--- Data for processing Enclosed Below ---

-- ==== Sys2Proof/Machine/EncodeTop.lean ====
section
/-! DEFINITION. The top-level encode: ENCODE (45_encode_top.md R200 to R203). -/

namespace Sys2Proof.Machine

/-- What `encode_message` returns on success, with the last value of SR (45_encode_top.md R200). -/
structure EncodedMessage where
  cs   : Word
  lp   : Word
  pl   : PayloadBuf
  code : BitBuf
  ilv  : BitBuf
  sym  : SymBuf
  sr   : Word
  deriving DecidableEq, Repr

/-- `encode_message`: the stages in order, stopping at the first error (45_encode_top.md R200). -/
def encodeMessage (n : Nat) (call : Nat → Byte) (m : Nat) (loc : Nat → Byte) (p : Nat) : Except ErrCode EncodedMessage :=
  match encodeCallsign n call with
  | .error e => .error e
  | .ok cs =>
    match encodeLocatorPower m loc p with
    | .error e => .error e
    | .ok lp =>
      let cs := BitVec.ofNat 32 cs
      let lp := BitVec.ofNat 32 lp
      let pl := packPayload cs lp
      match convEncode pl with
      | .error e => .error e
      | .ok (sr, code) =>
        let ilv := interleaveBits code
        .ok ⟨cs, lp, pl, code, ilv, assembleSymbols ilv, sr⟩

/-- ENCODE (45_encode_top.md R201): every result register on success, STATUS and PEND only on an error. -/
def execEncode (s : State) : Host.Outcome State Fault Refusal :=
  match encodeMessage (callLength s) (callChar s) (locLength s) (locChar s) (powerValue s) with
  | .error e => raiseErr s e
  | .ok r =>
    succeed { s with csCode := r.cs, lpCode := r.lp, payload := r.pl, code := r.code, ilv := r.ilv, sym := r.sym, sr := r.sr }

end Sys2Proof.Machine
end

--- End of Enclosed Data for processing ---

* Your objective *
All that is wanted is the lines from the one containing "def execEncode (s" through the last line of the records, restated word for word.

* Response for this exercise *
def execEncode (s : State) : Host.Outcome State Fault Refusal :=
  match encodeMessage (callLength s) (callChar s) (locLength s) (locChar s) (powerValue s) with
  | .error e => raiseErr s e
  | .ok r =>
    succeed { s with csCode := r.cs, lpCode := r.lp, payload := r.pl, code := r.code, ilv := r.ilv, sym := r.sym, sr := r.sr }

end Sys2Proof.Machine
end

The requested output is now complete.